Learning Objectives
Utilize different vector overlays and understand the differences between each
Join data based on their geographic location and explore the different join types
Spatial Overlays and Joins#
Combining two or more datasets together is a fundamental aspect of GIS. Using geopandas
, we can create new geometries from existing datasets by overlaying them on top of each other, identifying where they do and do not overlap, and deciding what parts we want to extract from these overlays. For each of these new shapes, the attribute data from the existing constituent datasets are also combined together. [1], [2]
In this chapter, we will focus on vector overlays, which involve combining vector data. We’ll explore five types of vector overlays and merging: union, intersection, difference (erase), identity, and spatial join.
Setup#
First, let’s import the necessary modules (click the + below to show code cell).
Show code cell content
# Import modules
import geopandas as gpd
import matplotlib.pyplot as plt
To illustrate these geoprocessing tools, we will utilize shapefiles of San Francisco Bay Area county boundaries, Bay Area watershed boundaries, and wells within the Bay Area and the surrounding 50 km. We will load in the data and reproject the data (click the + below to show code cell).
Important
All the data must have the same coordinate system in order for extraction to work correctly.
Show code cell content
# Load data
# County boundaries
# Source: https://opendata.mtc.ca.gov/datasets/san-francisco-bay-region-counties-clipped?geometry=-125.590%2C37.123%2C-119.152%2C38.640
counties = gpd.read_file("../_static/e_vector_shapefiles/sf_bay_counties/sf_bay_counties.shp")
# Watershed boundaries
# Source: https://gis.data.ca.gov/datasets/CDFW::epa-surf-your-watershed-ds732?geometry=-128.711%2C36.474%2C-115.835%2C39.504
# Modified by author so that only the watersheds with centroids in the Bay Area counties were kept
watersheds = gpd.read_file("../_static/e_vector_shapefiles/sf_bay_watersheds/sf_bay_watersheds.shp")
# Well locations
# Source: https://gis.data.ca.gov/datasets/3a3e681b894644a9a95f9815aeeeb57f_0?geometry=-123.143%2C36.405%2C-119.230%2C37.175
# Modified by author so that only the well locations within the counties and the surrounding 50 km were kept
wells = gpd.read_file("../_static/e_vector_shapefiles/sf_bay_wells_50km/sf_bay_wells_50km.shp")

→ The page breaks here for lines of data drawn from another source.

-- ==== Sys2Proof/Tests/Slice0.lean ====
section
/-! SUPPORT. Tests: the checks of well-formedness refuse what they must; the hash and the curve give published or hand-made values;
and a concrete state meets what each statement asks, clause by clause, at the limits of its ranges. The expected values come from the
spec's rules, from FIPS 180-4 (the digests of "abc") and from the curve's own arithmetic. -/
namespace Sys2Proof.Tests
open Sys2Proof Sys2Proof.Machine
set_option Elab.async false

/-! ### Well-formedness: each check refuses a term, and takes the ones at its limits -/

/-- An image list of a DEVICE load with `n` places. -/
def images (n : Nat) : Option (List (Option Bytes)) := some (List.replicate n none)

theorem test_wf_refuses : ∀ i ∈ [Instr.registerWrite .mspi 2 0, .registerWrite .mspi 0x8000000 0, .multiwordReadLatch .mspi 6, .multiwordReadLatch .mspi 0x8000000,
    .winMemWrite .mspi 3 0, .winMemWrite .mspi 0x20000000 0, .refinEdge 0 8 0, .refinEdge 0 7 5000, .freqRecordBoundary 0 8 0 0, .snapCaptureStart 0 5000,
    .egressCommit 0 0 600000 0, .heartbeatSend 5000 0, .heartbeatSend 0 5000, .hbFrameRx 0 [] 5000, .twinTimeFrameSend 0 5000, .twinTimeFrameRx 0 [] 5000,
    .benchHelloSend 0 0 5000, .benchHelloRx 0 0 [] 5000, .benchTimeSend 0 5000 0, .benchTimeSend 0 0 5000, .benchTimeRx 0 0 [] 5000 [],
    .benchTimeRx 0 0 [] 0 (List.replicate 9 0), .unicastDueMessage 0 262144 true, .grantExpiry 0 262144, .cmdImageLoadDevice 0 (images 4),
    .cmdImageLoadDevice 0 (images 6), .linkAnComplete 0 0 128 false false, .vintFrameRx 0 ⟨true, 0, 0, 0, 0, 0, List.replicate 7 0, none⟩,
    .benchCalDone [] [], .benchCalDone (List.replicate 1024 0) (List.replicate 1023 0)], i.wf = false := by decide +kernel

theorem test_wf_takes : ∀ i ∈ [Instr.registerWrite .mspi 0x7FFFFFC 0, .multiwordReadLatch .mspi 0, .winMemWrite .mspi 0x1FFFFFFC 0, .refinEdge 0 7 4999,
    .freqRecordBoundary 0 7 0 0, .snapCaptureStart 0 4999, .egressCommit 0 0 599999 0, .heartbeatSend 4999 4999, .hbFrameRx 0 [] 4999, .twinTimeFrameSend 0 4999,
    .twinTimeFrameRx 0 [] 4999, .benchHelloSend 0 0 4999, .benchHelloRx 0 0 [] 4999, .benchTimeSend 0 4999 4999, .benchTimeRx 0 0 [] 4999 (List.replicate 8 0),
    .unicastDueMessage 0 262143 true, .grantExpiry 0 262143, .cmdImageLoadDevice 0 (images 5), .cmdImageLoadDevice 0 none,
    .linkAnComplete 0 0 127 false false, .vintFrameRx 0 ⟨true, 0, 0, 0, 0, 0, List.replicate 2040 0, none⟩,
    .benchCalDone (List.replicate 1024 0) (List.replicate 1024 0)], i.wf = true := by decide +kernel

/-! ### Small states -/

/-- Channel 0 with every lane and part, after channel reset (R310, R446). -/
def full : Channel := Channel.reset 0 ⟨0xFFFF, 0xFFFF, []⟩ false false 0

/-- A started-up device whose channel 0 runs (R326, R440). -/
def base : State := (State.reset.setStage BOOT_DONE).gput (F.IMAGE_CH_STAT_STATE 0) CH_RUN

/-- That device with `f` done to its channel 0. -/
def on (f : Channel → Channel) : State := { base with ch := base.ch.set 0 (f full) }

/-- The value of a field, and where it is shadowed its value in use. -/
def kset (f : KF) (v : Nat) (c : Channel) : Channel :=
  if f.sh then c.setRf f.blk { c.rf f.blk with use := smPut (kbRst f.blk f.off) (c.rf f.blk).use f.off (putField (c.useWord f.blk f.off) f.lsb f.w v) } else c.put f v

def gset (f : GF) (v : Nat) (s : State) : State :=
  if f.sh then s.setRf f.blk { s.rf f.blk with use := smPut (gbRst f.blk f.off) (s.rf f.blk).use f.off (putField (s.guse f.blk f.off) f.lsb f.w v) } else s.gput f v

theorem live_on (f : Channel → Channel) : (on f).live 0 := ⟨rfl, by show base.running 0 = true; decide⟩
theorem open_on (f : Channel → Channel) : (on f).open .mspi :=
  ⟨rfl, by show base.pathUp .mspi = true; decide, by show base.safe = false; decide⟩
theorem rated_on (f : Channel → Channel) : (on f).rated := by
  intro r
  refine ⟨?_, by intro e h; cases h⟩
  revert r
  show ∀ r : Fin 5, getField (base.guse .clkgen (CLKGEN_ROOT_CFG r.val)) 0 2 ≠ 3
  decide

/-- What a statement asks of a running channel is met: the device with `f` done to its channel 0 takes commands, its MSPI path is open, its clock
rates are legal and it is every command's turn (the premises that most statements share), and the channel has `p`. -/
def Meets (f : Channel → Channel) (p : Channel → Prop) : Prop :=
  (on f).live 0 ∧ (on f).open .mspi ∧ (on f).rated ∧ (∀ i, (on f).turn i) ∧ p (on f).ch[0]

theorem meets {f : Channel → Channel} {p : Channel → Prop} (h : p (on f).ch[0]) : Meets f p :=
  ⟨live_on f, open_on f, rated_on f, fun i => turn_of_empty i rfl rfl, h⟩

/-! ### Each statement's hypotheses are met by a state -/

theorem test_hyp_EveryStepKeeps : let s : State := { base with pending := [.counterAdvance] }
    Memory.wf s.host.htx = true ∧ s.book.chained ∧ ∃ t, step s = .next t :=
  ⟨by decide, ⟨by decide, trivial, by intro e h; cases h⟩, _, rfl⟩

theorem test_hyp_LegalClockRatesAreKept : base.rated ∧ (∀ h ∈ Instr.counterAdvance :: base.held, mayRate h = false) ∧ mayRate (.clkgenCommit .mspi 0) = true :=
  ⟨rated_on id, by decide, by decide⟩

theorem test_hyp_QueuesRunThrough : let s : State := { base with pending := [.counterAdvance, .pinReset] }
    s.rated ∧ ∀ i ∈ s.held ++ s.pending, mayRate i = false := ⟨rated_on id, by decide⟩

/-- In a tick the miss timer of lane 3 waits for the timer of lane 2, which the queue holds. -/
theorem test_hyp_CommandsOfATickActInOrder :
    (let s : State := { base with held := [.refCommit .mspi 0 0], pending := [.wtrExpiry 0 2] }
     s.rated ∧ s.running 0 = true ∧ s.waits (.laneMissTimerExpiry 0 3) = true ∧ s.precedes (.wtrExpiry 0 2) (.laneMissTimerExpiry 0 3) = true ∧ Instr.wtrExpiry 0 2 ∈ s.window ∧
       (∀ h ∈ s.held, mayRate h = false)) ∧ base.turn (.laneMissTimerExpiry 0 3) ∧ mayRate (.laneMissTimerExpiry 0 3) = false ∧ base.held = [] ∧ base.pending = [] :=
  ⟨⟨rated_on id, by decide +kernel, by decide +kernel, by decide +kernel, by decide +kernel, by decide⟩, turn_of_empty _ rfl rfl, by decide, rfl, rfl⟩

theorem test_hyp_ScanModeHalts : let s : State := { base with pwr := { base.pwr with scan := true } }
    s.scanning = true ∧ actsInScan .counterAdvance = false := by decide

theorem test_hyp_RegisterWrite : Meets id (fun ch => (REF_EVT % 4 = 0 ∧ REF_EVT < 0x100000) ∧ (∃ g f, findReg (kbRegs .ref) REF_EVT = some g ∧ g.writable = true ∧
      f ∈ g.fields ∧ f.acc = .w1c) ∧ multiIn (kbMulti .ref) REF_EVT = none ∧ ch.hasPart .ref REF_EVT = true ∧ ch.ignores .ref REF_EVT 3 = false ∧
      (∀ (x : Channel) (w : Writer), (x.action w .ref REF_EVT 3).2 = x)) :=
  meets ⟨by decide, ⟨⟨0x18, [], _⟩, ⟨0, 16, .w1c, 0, .any⟩, rfl, rfl, by decide, rfl⟩, by decide, by decide, by decide, fun _ _ => rfl⟩

theorem test_hyp_CommonRegisterWrite : base.open .mspi ∧ base.rated ∧ (∀ i, base.turn i) ∧ (∃ g f, findReg (gbRegs .clkgen) CLKGEN_MOSC_CFG = some g ∧ g.writable = true ∧ f ∈ g.fields ∧ f.acc = .rwl) ∧
    multiIn (gbMulti .clkgen) CLKGEN_MOSC_CFG = none ∧ base.gIgnores .clkgen CLKGEN_MOSC_CFG = false ∧ (∀ x : State, x.gStored .clkgen CLKGEN_MOSC_CFG 0 = x) ∧
    (∀ (x : State) (o : Origin), (x.gAction o .clkgen CLKGEN_MOSC_CFG 0).2 = x) :=
  ⟨open_on id, rated_on id, fun i => turn_of_empty i rfl rfl, ⟨⟨0x8, [], _⟩, ⟨29, 3, .rwl, 0, .any⟩, rfl, rfl, by decide, rfl⟩, by decide, by decide, fun _ => rfl, fun _ _ => rfl⟩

# Reproject data to NAD83(HARN) / California Zone 3
# https://spatialreference.org/ref/epsg/2768/
proj = 2768
counties = counties.to_crs(proj)
watersheds = watersheds.to_crs(proj)
wells = wells.to_crs(proj)
We’ll define some functions to make displaying and mapping our results a bit easier (click the + below to show code cell).
Show code cell content
def display_table(table_name, attribute_table):
'''Display the first and last two rows of attribute table.'''
# Print title
print("Attribute Table: {}".format(table_name))
# Print number of rows and columns
print("\nTable shape (rows, columns): {}".format(attribute_table.shape))
# Display first two rows of attribute table
print("\nFirst two rows:")
display(attribute_table.head(2))
# Display last two rows of attribute table
print("\nLast two rows:")
display(attribute_table.tail(2))
def plot_overlay(overlay_type, overlay_result):
'''Plot the overlay result on a map and add the outlines of the original shapefiles on top.'''
# Create subplots
fig, ax = plt.subplots(1, 1, figsize = (10, 10))
# Plot overlay data
overlay_result.plot(ax = ax, cmap = 'Set2', edgecolor = 'black')
# Plot outlines of original shapefiles
counties.plot(ax = ax, color = 'none', edgecolor = 'dimgray')
watersheds.plot(ax = ax, color = 'none', edgecolor = 'dodgerblue')
# Stylize plots
plt.style.use('bmh')
# Set title
ax.set_title('San Francisco Bay Area County and Watershed Boundaries\n{}'.format(overlay_type), fontdict = {'fontsize': '15', 'fontweight' : '3'})
def plot_merge(merge_type, merge_result, merge_vector):
'''Plot the merge result on a map.'''
# Create subplots
fig, ax = plt.subplots(1, 1, figsize = (10, 10))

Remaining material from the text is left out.